* _Work task_
Go over each line of the entries below, count those with "number", and give only the count.

* _Dataset records_
theorem witness_UntakenJumpResolvesItsTarget :
    resolveValue sAdd (pos 7) = .error (.invalidAddress 7 (some (pos 7))) ∧ resolveValue sAdd (imm 0) = .ok (c 0) ∧ effectiveAddr sAdd (pos 6) = some 6 ∧ (sAdd.memLen.val : Int) ≤ 6 ∧
      effectiveAddr sAdd (pos (-1)) = some (-1) := ⟨rfl, rfl, rfl, by decide, rfl⟩

theorem witness_CanonicalMemoryIsUnique : sAdd.mem.wf = true ∧ ∀ a, sAdd.mem.get a = sAdd.mem.get a :=
  ⟨by decide, fun _ => rfl⟩

/-- The instruction ends exactly at MEM_LEN. -/
theorem witness_StepRunsTheDecodedInstruction :
    AtWord (machine 4 [20101, 7, 8, 9]) (c 20101) ∧
      decodeWord (c 20101) = .ok ⟨.add, .immediate, .position, .relative⟩ ∧
      (machine 4 [20101, 7, 8, 9]).pc.toNat + Opcode.add.length ≤ (machine 4 [20101, 7, 8, 9]).memLen.val := by
  unfold AtWord
  exact ⟨by decide, rfl, by decide⟩

theorem witness_StepRunsTheCellsAtPc :
    sHlt.phase = .idle ∧ CellsAtPc sHlt [c 99] ∧ decode [c 99] = .ok (.hlt, []) := by
  refine ⟨rfl, ⟨by decide, ?_⟩, rfl⟩
  intro k v h
  match k, h with
  | 0, h => cases h; decide
  | k + 1, h => simp at h

/-- PC = MEM_LEN, memory empty, the largest PC, and PC = MEM_LEN - 1. -/
theorem witness_WordFetch :
    State.reset.phase = .idle ∧ State.reset.memLen.val ≤ State.reset.pc.toNat ∧
      ({ sHlt with pc := 1 } : State).memLen.val ≤ ({ sHlt with pc := 1 } : State).pc.toNat ∧
      ({ sHlt with pc := 18446744073709551615 } : State).memLen.val ≤
        ({ sHlt with pc := 18446744073709551615 } : State).pc.toNat ∧
      sHlt.phase = .idle ∧ sHlt.pc.toNat < sHlt.memLen.val ∧ ∃ t, step sHlt = .next t ∧ t.rsp = some .halted :=
  ⟨by decide, by decide, by decide, by decide, rfl, by decide, exists_next (by decide)⟩

/-- `[4]` (k = 1) and `[1101,1,1]` (k = 3) of 2.1. -/
theorem witness_OperandFetchPastTheEnd :
    (AtWord (machine 1 [4]) (c 4) ∧ decodeWord (c 4) = .ok ⟨.out, .position, .position, .position⟩ ∧
      1 ≤ Opcode.out.arity ∧ (machine 1 [4]).memLen.val ≤ 1) ∧
    (AtWord (machine 3 [1101, 1, 1]) (c 1101) ∧ decodeWord (c 1101) = .ok ⟨.add, .immediate, .immediate, .position⟩ ∧
      3 ≤ Opcode.add.arity ∧ 2 < (machine 3 [1101, 1, 1]).memLen.val ∧ (machine 3 [1101, 1, 1]).memLen.val ≤ 3) := by
  unfold AtWord
  exact ⟨⟨by decide, rfl, by decide, by decide⟩, ⟨by decide, rfl, by decide, by decide, by decide⟩⟩

/-- An overflow, and an input failure. -/
theorem witness_ErrorsArePrecise :
    (∃ t, step sAddOver = .next t ∧ t.rsp = some (.error (.arithmeticOverflow .add (c big) (c 1)))) ∧
      ∃ t, step sInFail = .next t ∧ t.rsp = some (.error .inputUnavailable) :=
  ⟨exists_next (by decide), exists_next (by decide)⟩

theorem witness_ErrorsRepeat :
    (∃ t, step (machine 1 [0]) = .next t ∧ t.rsp = some (.error (.invalidOpcode 0 (c 0)))) ∧
      StepError.invalidOpcode 0 (c 0) ≠ .inputUnavailable := ⟨exists_next (by decide), by decide⟩

/-- Each kind: a term without an encoding, an operand outside memory, a negative target, an input failure, and the three
overflows. -/
theorem witness_ErrorsByInstruction :
    (∃ t, exec (.inp (imm 1)) sAdd = .next t ∧ t.rsp = some (.error (.invalidAddressingMode 1))) ∧
    (∃ t, exec (.out (pos 6)) sAdd = .next t ∧ t.rsp = some (.error (.invalidAddress 6 (some (pos 6))))) ∧
    (∃ t, exec (.jf (imm 0) (imm (-1))) sAdd = .next t ∧ t.rsp = some (.error (.invalidAddress (-1) (some (imm (-1)))))) ∧
    (∃ t, exec (.inp (pos 3)) sInFail = .next t ∧ t.rsp = some (.error .inputUnavailable)) ∧
    (∃ t, exec (.add (imm big) (imm 1) (pos 0)) sAdd = .next t ∧
      t.rsp = some (.error (.arithmeticOverflow .add (c big) (c 1)))) ∧
    (∃ t, exec (.mul (imm low) (imm (-1)) (pos 0)) sAdd = .next t ∧
      t.rsp = some (.error (.arithmeticOverflow .mul (c low) (c (-1))))) ∧
    ∃ t, exec (.arb (imm big)) sArb = .next t ∧ t.rsp = some (.error (.arithmeticOverflow .arb (c 1) (c big))) :=
  ⟨exists_next (by decide), exists_next (by decide), exists_next (by decide), exists_next (by decide),
    exists_next (by decide), exists_next (by decide), exists_next (by decide)⟩

/-- An advance, a jump to the largest target, and the host's write of 2^63 + 3. -/
theorem witness_PcNeverWraps :
    WaitInv sAdd ∧ (∃ t, step sAdd = .next t ∧ t.rsp = some .continued) ∧ WaitInv (machine 3 [1105, 1, big]) ∧
      (∃ t, step (machine 3 [1105, 1, big]) = .next t ∧ t.rsp = some .continued) ∧
      sAdd.phase = .idle ∧ 9223372036854775811 ≤ (9223372036854775811 : PcWord).toNat :=
  ⟨trivial, exists_next (by decide), trivial, exists_next (by decide), rfl, by decide⟩

/-- Every shape completes, jumps taken and not, and both waits. -/
theorem witness_NextPcTable :
    sAdd.pc.toNat < sAdd.memLen.val ∧
    (∃ t, exec (.eq (imm 1) (imm 1) (pos 0)) sAdd = .next t ∧ t.rsp = some .continued) ∧
    (∃ t, exec (.arb (imm 1)) sAdd = .next t ∧ t.rsp = some .continued) ∧
    (∃ t, exec (.jt (imm 1) (imm 7)) sAdd = .next t ∧ t.rsp = some .continued) ∧
    (∃ t, exec (.jt (imm 0) (imm 7)) sAdd = .next t ∧ t.rsp = some .continued) ∧
    (∃ t, exec (.jf (imm 0) (imm 7)) sAdd = .next t ∧ t.rsp = some .continued) ∧
    (∃ t, exec (.jf (imm 1) (imm 7)) sAdd = .next t ∧ t.rsp = some .continued) ∧
    (∃ t, exec .hlt sAdd = .next t ∧ t.rsp = some .halted) ∧
    (∃ t, step { sWaitIn with inAnswers := [.ok (c 7)] } = .next t ∧ t.rsp = some .continued) ∧
    ∃ t, step { sWaitOut with outAcks := 1 } = .next t ∧ t.rsp = some .continued :=
  ⟨by decide, exists_next (by decide), exists_next (by decide), exists_next (by decide), exists_next (by decide),
    exists_next (by decide), exists_next (by decide), exists_next (by decide), exists_next (by decide),
    exists_next (by decide)⟩

theorem witness_EveryStepAnswers : WaitInv State.reset ∧ WaitInv sWaitIn ∧ WaitInv sWaitOut :=
  ⟨trivial, sWaitIn_inv.2, sWaitOut_inv.2⟩
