-- ==== Sys2Proof/Syntax.lean ====
section
/-! DEFINITION. The abstract syntax: one constructor of `Instr` for each row of spec/opcode_table.json, the encoded
instructions of Tables 9.9 to 9.17 first and the machine's other indivisible steps (spec/95_what_each_step_holds.md) after
them. Register fields keep the width their class gives them (R201). -/

namespace Sys2Proof

/-- Access sizes (Table 9.7). -/
inductive Size | b | h | w | d | q
  deriving DecidableEq, Repr, Inhabited

/-- Order codes (Table 9.7). -/
inductive Order | rlx | acq | rel | ar
  deriving DecidableEq, Repr, Inhabited

/-- Scopes (Table 4.1). -/
inductive Scope | core | quad | die | pkg | pod | sys
  deriving DecidableEq, Repr, Inhabited

/-- Rounding codes (Table 9.7); `dyn` is code 111, the mode in FSTAT. -/
inductive Rnd | rne | rtz | rdn | rup | rna | dyn
  deriving DecidableEq, Repr, Inhabited

/-- Element types (Table 9.7). -/
inductive ElemType | i8 | i16 | i32 | f32 | bf16 | f16 | e4m3 | e5m2
  deriving DecidableEq, Repr, Inhabited

/-- Conditions (Table 11.2). -/
inductive Cond | eq | ne | lt | ge | ltN | geN
  deriving DecidableEq, Repr, Inhabited

/-- Operations of AMO (Table 9.12). -/
inductive AmoOp | add | and | or | xor | min | max | minN | maxN | swap | faddF32
  deriving DecidableEq, Repr, Inhabited

/-- Operations of RED (Table 9.12). -/
inductive RedOp | add | and | or | xor | min | max | minN | maxN | faddF32 | faddBf16
  deriving DecidableEq, Repr, Inhabited

/-- Operations of VRED (Table 9.16). -/
inductive VredOp | add | min | max | and | or | xor
  deriving DecidableEq, Repr, Inhabited

/-- A general register g0 to g15. -/
abbrev GReg := BitVec 4
/-- A vector register v0 to v15. -/
abbrev VReg := BitVec 4
/-- A mask register m0 to m7. -/
abbrev MReg := BitVec 3
/-- A distribution register d0 to d3. -/
abbrev DReg := BitVec 2
/-- A ring handle q0 to q7. -/
abbrev QReg := BitVec 3
/-- A tensor descriptor t0 to t63. -/
abbrev TReg := BitVec 6

/-- Word 1 of format M (Table 9.3). -/
structure MForm where
  zx    : Bool
  size  : Size
  order : Order
  scope : Scope
  disp  : BitVec 20
  deriving DecidableEq, Repr, Inhabited

/-- Word 1 of format V (Table 9.4). -/
structure VForm where
  imm  : BitVec 16
  aux  : BitVec 4
  sat  : Bool
  rnd  : Rnd
  type : ElemType
  mask : MReg
  deriving DecidableEq, Repr, Inhabited

/-- Words 1 and 2 of format T (Table 9.5). -/
structure TForm where
  noff  : BitVec 16
  koff  : BitVec 16
  count : BitVec 12
  row0  : BitVec 8
  tb    : TReg
  ta    : TReg
  deriving DecidableEq, Repr, Inhabited

/-- Words 1 to 3 of format C (Table 9.6). -/
structure CForm where
  sstr  : BitVec 16
  dstr  : BitVec 16
  yf    : BitVec 16
  xf    : BitVec 16
  scope : Scope
  bph   : BitVec 12
  bv    : Bool
  boff  : BitVec 15
  deriving DecidableEq, Repr, Inhabited

/-- The side of a channel record (Table 5.4). -/
inductive Side | tenon | mortise
  deriving DecidableEq, Repr, Inhabited

/-- The states of channel records (Tables 5.5 and 5.6). -/
inductive RecState | openS | tail | broken | tstub | endSeen | shut | mstub
  deriving DecidableEq, Repr, Inhabited


/-- Message kinds (Table 5.8). -/
inductive MsgKind | data | endM | ack | broken | repoint | drain | claim | announce | release
  deriving DecidableEq, Repr, Inhabited

/-- A channel message: the header of Table 5.7 with its payload (R126); ESIZE 7 marks a joint (R295). `dstVcn` says that `dst` is a
VCN (R416). -/
structure Msg where
  kind    : MsgKind
  value   : BitVec 32
  inc     : BitVec 32
  number  : BitVec 24
  side    : Side
  move    : BitVec 32
  smove   : BitVec 32
  new     : BitVec 32
  aux     : BitVec 32
  src     : Nat
  dst     : Nat
  dstVcn  : Bool
  part    : Nat
  fin     : Bool
  fwd     : Bool
  esize   : BitVec 3
  payload : List Byte
  deriving DecidableEq, Repr, Inhabited

/-- What a PCI Express completion reports (R89, R415). -/
inductive Completion | success | unsupported | abort | poisoned
  deriving DecidableEq, Repr, Inhabited

/-- Who made a host read (R415): core `unit`, or the engine of `Sys2Proof.Machine.engineUnit`. -/
structure HostReader where
  engine : Bool
  unit : Nat
  deriving DecidableEq, Repr

/-- Where a peer's frame arrives (R388): link `link` of the 18 purlins, addressed to function `fn` of the pod node `node`. -/
structure PurlinPort where
  fn : Nat
  link : Nat
  node : Nat := 0
  deriving DecidableEq, Repr

/-- A Page Request Response (R41). -/
inductive PageResponse | success | invalid | failure
  deriving DecidableEq, Repr, Inhabited

/-- A value-returning atomic at its home (R80): `op = none` is CAS. `key` is the byte of memory it names. -/
structure AtomicReq where
  core : Nat
  slot : Nat
  key  : Nat
  size : Size
  op   : Option AmoOp
  zx   : Bool
  x    : BitVec 128
  cmp  : BitVec 128
  rd   : GReg
  deriving DecidableEq, Repr, Inhabited

/-- A reduction on its way to its home (R84): the issuing strand, its version tag (0 for a direct one), whether it accesses an SO page
(R102) and is a release (R96), the generation in which its core counts it (R35), its live launch, if any (R113), whether a gang member waits for
it (R116), and its own number, by which its home tells it from others. -/
structure RedReq where
  core : Nat
  slot : Nat
  key  : Nat
  size : Size
  op   : RedOp
  x    : BitVec 64
  vtag : BitVec 8
  so   : Bool := false
  rel  : Bool := false
  gen  : Nat := 0
  launch : Option (BitVec 16) := none
  elect  : Bool := false
  gather : Bool := false
  id     : Nat := 0
  deriving DecidableEq, Repr, Inhabited
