/-- A partition (Table 1.7 and the rules INVENTORY.md lists). `sectors` holds, by the unit of a truss command, the 16-byte sectors that it has read
of its source in a local store, by their addresses (R347). -/
structure Part where
  exists_  : Bool
  quads    : List Nat
  vcnMap   : Map Nat
  sealed   : Bool
  created  : BitVec 56
  nextLnum : BitVec 16
  lastTag  : BitVec 8
  vst      : Map (BitVec 32)
  launches : List Launch
  nextTicket : BitVec 32
  shob     : Word
  shos     : Word
  spills   : List ShadowWay
  savb     : Word
  chdisc   : Word
  shoots   : List Shootdown
  revoked  : List (Nat × Nat)
  priStop  : Bool
  atc      : List AtcEntry
  engineHost : Map HostAccess
  engineProg : Map Progress
  sectors  : Map (Map (BitVec 128))
  calb     : Word
  frames   : Map Frame
  callQ    : List Nat
  trb      : Word
  trSize   : Word
  trOn     : Bool
  trPos    : Nat
  trl      : Word
  replay   : ReplayMode
  log      : List ReplayEntry
  replayWait : Option Nat
  replayCall : Option Nat
  nbars    : Map NbarGroup
  classes  : List (Word × BitVec 2)
  resize   : List ResizeStep
  session  : Nat
  bounceIn : List BounceWindow
  bounceOut : List BounceWindow
  emuAsked : List (BitVec 32)
  emub     : Word
  saved    : Map SavedTenant
  rdcWays  : Map (BitVec 16)
  images   : List StoreImage
  stoppedReplay : Bool
  deriving DecidableEq, Repr

/-- A partition that does not exist; one that is created starts from this (R118, R141, R152, R372). -/
def Part.none : Part where
  exists_ := false
  quads := []
  vcnMap := []
  sealed := false
  created := 0
  nextLnum := 0
  lastTag := 0
  vst := []
  launches := []
  nextTicket := 0
  shob := 0
  shos := 0
  spills := []
  savb := 0
  chdisc := 0
  shoots := []
  revoked := []
  priStop := false
  atc := []
  engineHost := []
  engineProg := []
  sectors := []
  calb := 0
  frames := []
  callQ := []
  trb := 0
  trSize := 0
  trOn := false
  trPos := 0
  trl := 0
  replay := .off
  log := []
  replayWait := Option.none
  replayCall := Option.none
  nbars := []
  classes := []
  resize := []
  session := 0
  bounceIn := []
  bounceOut := []
  emuAsked := []
  emub := 0
  saved := []
  rdcWays := []
  images := []
  stoppedReplay := false

/-- A PCI Express function (R382, R387, R389): 0 is PF0, n is VFn. `host` are its writes that wait in HostResolve (R41, R385), by their PASID and
address; `owed` the replies of the port die that wait for the host, each with its frame (R383), and `records` the fault records that do. -/
structure Fn where
  enabled   : Bool
  port      : Nat
  buffer    : Map Byte
  discarded : BitVec 32
  areaSet   : Bool
  areaBase  : Word
  areaN     : Nat
  areaVec   : BitVec 16
  areaPasid : BitVec 32
  index     : Nat
  seq       : BitVec 16
  msix      : List (BitVec 16)
  invalDone : List Invalidation
  host      : Map HostAccess
  owed      : List (List Byte × List Byte)
  returned  : List (List Byte)
  records   : List (List Byte)
  calls     : Map Frame
  callQ     : List Nat
  deriving DecidableEq, Repr

/-- A function that is not enabled. -/
def Fn.off : Fn where
  enabled := false
  port := 0
  buffer := []
  discarded := 0
  areaSet := false
  areaBase := 0
  areaN := 0
  areaVec := 0
  areaPasid := 0
  index := 0
  seq := 0
  msix := []
  invalDone := []
  host := []
  owed := []
  returned := []
  records := []
  calls := []
  callQ := []

/-- What the operator's firmware has ordered and the machine has not yet taken up (R29 to R32, R56, R57, R184, R263, R353, R391): an entry of a die's
region table, a budget of a router, the RDC ways of a partition on a die, an address-space table entry, a partition with its quads in order,
its call area, the base of its version-state table, the base of its emulation area, the pod node of the package, the placement control word of a partition on a die, the arrivals that a network group expects. -/
inductive OperatorChange
  | region (die index : Nat) (entry : BitVec 256)
  | budget (quad key : Nat) (flits : BitVec 20)
  | rdcWays (part die : Nat) (ways : BitVec 16)
  | space (asid : BitVec 8) (entry : BitVec 128)
  | partition (part : Nat) (quads : List Nat) (sealed : Bool)
  | callArea (part : Nat) (pa : Word)
  | vstb (part : Nat) (base : Word)
  | emub (part : Nat) (base : Word)
  | node (n : Nat)
  | control (die part : Nat) (w : Word)
  | group (part key expect : Nat)
  deriving DecidableEq, Repr

/-- A purlin write to a peer and the completion flit that follows it (R388): the link that carries it, of
18, nine on each port die (R1), the peer's address and the bytes. -/
structure PurlinWrite where
  link  : Nat
  addr  : Word
  bytes : List Byte
  deriving DecidableEq, Repr

/-- A message, end marker or acknowledgement on its way, as FENCE c follows it (Table 4.4): the serial number of the strand that sent
it, its channel, whether it is an acknowledgement, and its sequence or CONS. `landed` says that the element stands in a buffer where the
mortise resides; `held` that a tenon stub holds the acknowledgement. -/
structure Transit where
  sid    : Nat
  part   : Nat
  number : BitVec 24
  inc    : BitVec 32
  ack    : Bool
  value  : BitVec 32
  landed : Bool
  held   : Bool
  deriving DecidableEq, Repr

/-- A port die's address translation cache as a unit (R35, R39): its generation counters, and the host invalidations in order of arrival. The
entries are held with their partitions. -/
structure Port where
  atcGen : GenCount
  invals : List Invalidation
  deriving DecidableEq, Repr

/-- A port that has issued nothing. -/
def Port.empty : Port := { atcGen := GenCount.zero, invals := [] }

/-- The package: the address-space table (Table 1.3) and its base, the version-state tables' bases (R143), start-up (R391), the
pod node (R388). -/
structure Sys where
  ast       : Map (BitVec 128)
  astb      : Word
  vstb      : Map Word
  powered   : Bool
  stage     : Nat
  failed    : Bool
  corrected : Word
  firmware  : Bool
  ports     : Map Port
  node      : Nat
  operator  : List OperatorChange
  purlin    : List PurlinWrite
  transit   : List Transit
  deriving DecidableEq, Repr

/-- The state before power (log 4, 5). -/
def Sys.off : Sys where
  ast := []
  astb := 0
  vstb := []
  powered := false
  stage := 0
  failed := false
  corrected := 0
  firmware := false
  ports := []
  node := 0
  operator := []
  purlin := []
  transit := []

/-- The whole machine. `core` and `slot` name the strand that the step issues for; `events` are the
occurrences that are due; `tick` counts steps and `serial` names strands. Memory is one list of bytes: physical memory at its address, the local store of core c at
2^52 + 2^19 c, host memory at 2^64 + its translated address. -/
structure State where
  tick   : Nat
  serial : Nat
  core   : Nat
  slot   : Nat
  events : List Instr
  mem    : List Host.Cell
  cores  : Map Core
  quads  : Map Quad
  dies   : Map Die
  parts  : Map Part
  fns    : Map Fn
  sys    : Sys
  deriving DecidableEq, Repr

/-- The machine right after reset: power has not reached the dies' start-up, nothing runs (R391, log 4). -/
def State.reset : State where
  tick := 0
  serial := 1
  core := 0
  slot := 0
  events := []
  mem := []
  cores := []
  quads := []
  dies := []
  parts := []
  fns := []
  sys := Sys.off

* _Finished task_
4